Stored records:
=== Begin Enclosure ===

/-- The `n`-th GT = 1 MMAs of a gang's members stand accepted at the heads of their cores' queues (11_matrix.md R260). -/
structure Paired (s : State) (gang : List (Nat × Nat)) (n : Nat) (cmd : Nat → MxCmd) (crew : Nat → Crew) : Prop where
  cores  : (gang.map (·.1)).Nodup
  crews  : ∀ (m : Nat) e, gang[m]? = some e → s.crew? e.1 e.2 = some (crew m) ∧ (crew m).gang = gang ∧ (crew m).member = m
  heads  : ∀ (m : Nat) e, gang[m]? = some e → (∃ rest, (s.coreAt e.1).mx.queue = cmd m :: rest) ∧ (cmd m).accepted = true
    ∧ (cmd m).notOwner = false ∧ (cmd m).op = 0xB2 ∧ (cmd m).gt = some n ∧ (cmd m).crew = e.2
  issued : ∀ (m : Nat) e, gang[m]? = some e → ∃ g, s.gtOf e n = some g ∧ g = { cmd m with accepted := g.accepted, seen := g.seen }

/-- Two members' operands agree: all but ACC (11_matrix.md R260). -/
def MxCmd.agrees (c d : MxCmd) : Prop :=
  c.sa = d.sa ∧ c.fsa = d.fsa ∧ c.fsb = d.fsb ∧ ∀ i, (i < 26 ∨ 40 ≤ i) → c.sb.getLsbD i = d.sb.getLsbD i

/-! ### The clause array -/

/-- The array of a cluster before a clause instruction of the band enters it: firmware gives back what it had taken from
the context (12_clause.md R278). -/
def Here.restored (h : Here) (s : State) (st : ClState) : State :=
  (s.modCl (clusterOf h.core) fun a => { a with owner := some h.ctxId, st := st }).modCtx h.ctxId fun v =>
    { v with arrays := v.arrays.drop (clusterOf h.core) }

/-- The clause word `i` with operation `op` (12_clause.md R278, R279, R284, R285): the object is checked as 09_engines.md
R231 says; the word waits at the queue's and the band's limits and for the band's accesses to the object; an array without
an owner that firmware had taken from the context is given back to it first; the word joins the queue with the scalars, the
512 features and the RUNNING lanes it read, and the object's INB counts one up. A context that does not own the array gets
NOARRAY. -/
def ClauseIssue (i : FX → Instr) (op : Nat) : Prop :=
  ∀ s h f, Ready s h →
    let q := clusterOf h.core
    let so := h.band.sreg f.so.toNat
    let soOk := so = BitVec.allOnes 64 ∨ (so.toNat % 16 = 0 ∧ so.toNat + 16 ≤ h.crew.size)
    let a := (s.clusterAt q).clause
    let full := 32 ≤ (a.queue.filter fun e => !e.isFence).length ∨ 15 ≤ s.clCount h
    let waits := so ≠ BitVec.allOnes 64 ∧ h.Waits s so.toNat 16
    (h.band.leads f.g = false → Runs (i f) s h [] [] [] (KeepsFlags h))
    ∧ (h.band.leads f.g = true →
        (so ≠ BitVec.allOnes 64 → so.toNat % 16 ≠ 0 → MemTraps (i f) s h 4 so)
        ∧ (so ≠ BitVec.allOnes 64 → so.toNat % 16 = 0 → h.crew.size < so.toNat + 16 → MemTraps (i f) s h 3 so)
        ∧ (soOk → (full ∨ waits) → exec (i f) s = .next s)
        ∧ (∀ st, soOk → ¬full → ¬waits → h.ctx.arrays.find q = some st → a.owner = none →
            exec (i f) s = exec (i f) (h.restored s st))
        ∧ (soOk → ¬full → ¬waits → (h.ctx.arrays.find q = none ∨ a.owner ≠ none) → ∃ feat : BitVec 512,
            (∀ k, k < 512 → feat.getLsbD k = (h.band.v32 (k / 16) (f.imm.toNat % 128)).getLsbD (k % 16))
            ∧ RunsThen (i f) s { s with nextId := s.nextId + 1 } h h.band fun t =>
                let c : ClCmd := ⟨s.nextId, h.core, h.slot, h.band.crew, h.ctxId, op, h.band.sreg f.sa.toNat,
                  h.band.sreg f.sb.toNat, so, feat, f.imm, h.band.running, h.band.p, false,
                  decide (a.owner ≠ some h.ctxId), [], [], 0, [], [], []⟩
                let t1 := t.modCl q fun x => { x with queue := x.queue ++ [c] }
                if so = BitVec.allOnes 64 then t1 else t1.objEvent h.core h.band.crew so.toNat (Obj.count (-1) 0)))

/-- The tables of a clause array list each row, cell, entry and class at most once, in order and within the array. -/
def ClState.tidy (a : ClState) : Bool :=
  let sorted : List Nat → Nat → Bool := fun l n => decide (l.Pairwise (· < ·)) && l.all fun k => decide (k < n)
  sorted a.rows.keys 2048 && (a.rows.all fun e => sorted e.2.keys 1024) && sorted a.cfg.keys 2048

/-- Every clause array, in a cluster or taken away from one, is tidy, and so are the rows that an inference has seen. -/
def State.arraysTidy (s : State) : Bool :=
  (s.clusters.all fun e => e.2.clause.st.tidy && e.2.clause.queue.all fun c => c.seen.all fun x =>
      decide (x.2.keys.Pairwise (· < ·)) && x.2.keys.all fun k => decide (k < 1024))
    && s.ctxs.all fun x => x.2.arrays.all fun a => a.2.tidy

/-- The accepted instruction at the head of a cluster's array, of a context that owns the array; no operand byte of its
crew is poisoned. -/
structure ClHead (s : State) (q : Nat) (c : ClCmd) (w : Crew) : Prop where
  queue    : ∃ rest, (s.clusterAt q).clause.queue = c :: rest
  accepted : c.accepted = true
  sent     : c.sent = []
  owner    : c.noArray = false
  crew     : s.crew? c.core c.crew = some w
  ctx      : ∃ x, s.ctx? c.ctx = some x
  clean    : (s.coreAt c.core).scr.poison = []
  tidy     : (s.clusterAt q).clause.st.tidy = true

/-- CL_COMPLETE leaves the array's state as `st` says, its queue without the instruction and the other arrays as they
were; `post` holds of the state. -/
def ClauseDone (s : State) (q : Nat) (c : ClCmd) (st : ClState → ClState → Prop) (post : State → Prop) : Prop :=
  ∃ t, exec (.clComplete q) s = .next t ∧ (∀ d, d ≠ q → (t.clusterAt d).clause = (s.clusterAt d).clause)
    ∧ (t.clusterAt q).clause.queue = (s.clusterAt q).clause.queue.filter (fun e => e.id != c.id)
    ∧ (t.clusterAt q).clause.owner = (s.clusterAt q).clause.owner
    ∧ st (s.clusterAt q).clause.st (t.clusterAt q).clause.st ∧ post t

/-- CL_COMPLETE ends the instruction with these errors, each in its object and in the log, and counts it down (12_clause.md
R285, R288); its energy is spent (20_host.md R414). -/
def ClauseEnds (s : State) (q : Nat) (c : ClCmd) (errs : List (Nat × Nat)) : Prop :=
  let s1 := (s.modCl q fun a => { a with queue := a.queue.filter fun e => e.id != c.id }).spend c.core c.crew 6 c.work
  let s2 := errs.foldl (fun s e => s.unitError 8 c.core c.crew c.slot c.p c.op c.obj e) s1
  exec (.clComplete q) s = .next (if c.obj = BitVec.allOnes 64 then s2
    else s2.objEvent c.core c.crew c.obj.toNat (Obj.count 1 0))

/-- CL_COMPLETE leaves the instruction in the queue as `d`, in the state `s1`. -/
def ClauseGoes (s : State) (q : Nat) (c : ClCmd) (s1 : State) (d : ClCmd) : Prop :=
  exec (.clComplete q) s = .next (s1.modCl q fun a => { a with queue := a.queue.map fun e => if e.id = c.id then d else e })

/-- A clause range (12_clause.md R290). -/
def ClauseRange (x : DWord) : Prop :=
  x.toNat < 2 ^ 32 ∧ x.toNat % 2 ^ 16 ≤ 2047 ∧ 1 ≤ x.toNat / 2 ^ 16 ∧ x.toNat % 2 ^ 16 + x.toNat / 2 ^ 16 ≤ 2048

/-- A class range (12_clause.md R294). -/
def ClassRange (x : DWord) : Prop :=
  x.toNat < 2 ^ 17 ∧ 1 ≤ x.toNat / 2 ^ 8 ∧ x.toNat % 2 ^ 8 + x.toNat / 2 ^ 8 ≤ 256

/-- What entry `c` of CFG says: EN, and its class. -/
def ClState.votes (a : ClState) (c k : Nat) : Prop := (a.cfg.get 0 c).toNat / 2 ^ 9 % 2 = 1 ∧ (a.cfg.get 0 c).toNat % 2 ^ 8 = k

/-- Lit(j) of 12_clause.md R276 for the features of a command. -/
def ClCmd.lit (c : ClCmd) (j : Nat) : Prop := if j < 512 then c.feat.getLsbD j = true else c.feat.getLsbD (j - 512) = false

/-- OutF of a row given by its cells, and OutI of an enabled one (12_clause.md R276). -/
def ClCmd.fires (c : ClCmd) (cell : Nat → Nat) : Prop := ∀ j, j < 1024 → 128 ≤ cell j → c.lit j
def ClCmd.infers (c : ClCmd) (cell : Nat → Nat) : Prop := c.fires cell ∧ ∃ j, j < 1024 ∧ 128 ≤ cell j

/-- The class sum of `k` over the clauses whose bit is set, by polarity (12_clause.md R294, R295). -/
def ClState.tally (a : ClState) (k : Nat) (bit : Nat → Bool) : Int :=
  ((List.range 2048).map fun c =>
    if (a.cfg.get 0 c).toNat / 2 ^ 9 % 2 = 1 ∧ (a.cfg.get 0 c).toNat % 2 ^ 8 = k ∧ bit c = true then
      (if (a.cfg.get 0 c).toNat / 2 ^ 8 % 2 = 0 then (1 : Int) else -1) else 0).sum

/-! ### Tasks -/

/-- A failure of a task instruction with a status code (13_tasks.md R318): in the reply with RP = 1, else a precise TASK
fault. -/
def TaskFails (i : Instr) (s : State) (h : Here) (f : FE) (code : Nat) : Prop :=
  (f.rp = true → Runs i s h [] [] [f.sd.toNat] (fun b => KeepsFlags h b ∧ (b.sreg f.sd.toNat).toNat = code * 2 ^ 48))
  ∧ (f.rp = false → exec i s = .next (s.trap h h.band 9 (BitVec.ofNat 96 code) h.band.running))

/-- The queue operand `v` names queue `n` of cluster `q`, which is the context's (13_tasks.md R305). -/
def Here.NamesQueue (h : Here) (s : State) (v : DWord) (q n : Nat) : Prop :=
  v.toNat < 2 ^ 9 ∧ n = v.toNat % 16 ∧ (s.queueAt q n).owner = some h.ctxId
  ∧ (v.toNat / 2 ^ 8 = 0 → v.toNat / 2 ^ 4 % 2 ^ 4 = 0 ∧ q = clusterOf h.core)
  ∧ (v.toNat / 2 ^ 8 = 1 → q = v.toNat / 2 ^ 4 % 2 ^ 4)

/-- The id of the `k`-th task that the band creates (13_tasks.md R301). -/
def Here.taskId (h : Here) (k : Nat) : BitVec 48 :=
  mix (h.crew.task.id.setWidth 64 ^^^ (BitVec.ofNat 64 (32 * h.crew.member + h.band.index) <<< 40) ^^^ BitVec.ofNat 64 k)

/-- The band with its reply, where it asks for one. -/
def Here.reply (h : Here) (f : FE) (v : DWord) : Band := if f.rp = true then h.band.setS f.sd.toNat v else h.band

/-- The same for a word that acts as an acquire: the operations that the band issues from now on stand behind it
(08_memory.md R195, 13_tasks.md R308). -/
def Here.acquires (h : Here) (s : State) (f : FE) (v : DWord) : Band := { h.reply f v with acqAt := s.nextId }

/-- The counter instruction `i`, which changes its counter by `g` (13_tasks.md R307, R308, R321). -/
def CounterOp (i : FE → Instr) (g : Word → Word → Word) : Prop :=
  ∀ s h f, Ready s h →
    let k := (h.band.sreg f.sa.toNat).toNat
    (h.band.leads f.g = false → Runs (i f) s h [] [] [] (KeepsFlags h))
    ∧ (h.band.leads f.g = true →
        (2 ^ 18 ≤ k ∨ h.ctx.dccnt.toNat ≤ k → TaskFails (i f) s h f 5)
        ∧ (k < 2 ^ 18 → k < h.ctx.dccnt.toNat →
            (s.drained h = false → exec (i f) s = .next s)
            ∧ (s.drained h = true →
              let at_ := 0x3F00000 + 4 * (h.ctx.dcbase.toNat + k)
              let x := BitVec.ofNat 32 (ofBytes (s.chip.read at_ 4))
              let y := g x ((h.band.sreg f.sb.toNat).setWidth 32)
              let s1 := s.release h.core h.slot 3
              let s2 := ({ s1 with chip := s1.chip.write 8 at_ (toBytes 4 y.toNat) }).refresh h.core
              RunsThen (i f) s (if y = 0 then s2.wakeHeld at_ else s2) h (h.acquires s f (y.signExtend 64)) id)))

/-! ### Traps -/

/-- The number in `n` bytes at offset `o` of the trap frame of the band of `h` (15_traps.md R359). -/
def Here.frameAt (h : Here) (s : State) (o n : Nat) : Nat :=
  ofBytes ((s.coreAt h.core).scr.read (h.crew.place + h.band.tfrm.toNat + o) n)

=== End Enclosure ===

WORK TASK:
Taking the records above, retype every line from the one with "stand behind it" down to the one with "def Here.acquires (h", exactly and with nothing else.

OUTPUT BELOW:
/-- The same for a word that acts as an acquire: the operations that the band issues from now on stand behind it
(08_memory.md R195, 13_tasks.md R308). -/
def Here.acquires (h : Here) (s : State) (f : FE) (v : DWord) : Band := { h.reply f v with acqAt := s.nextId }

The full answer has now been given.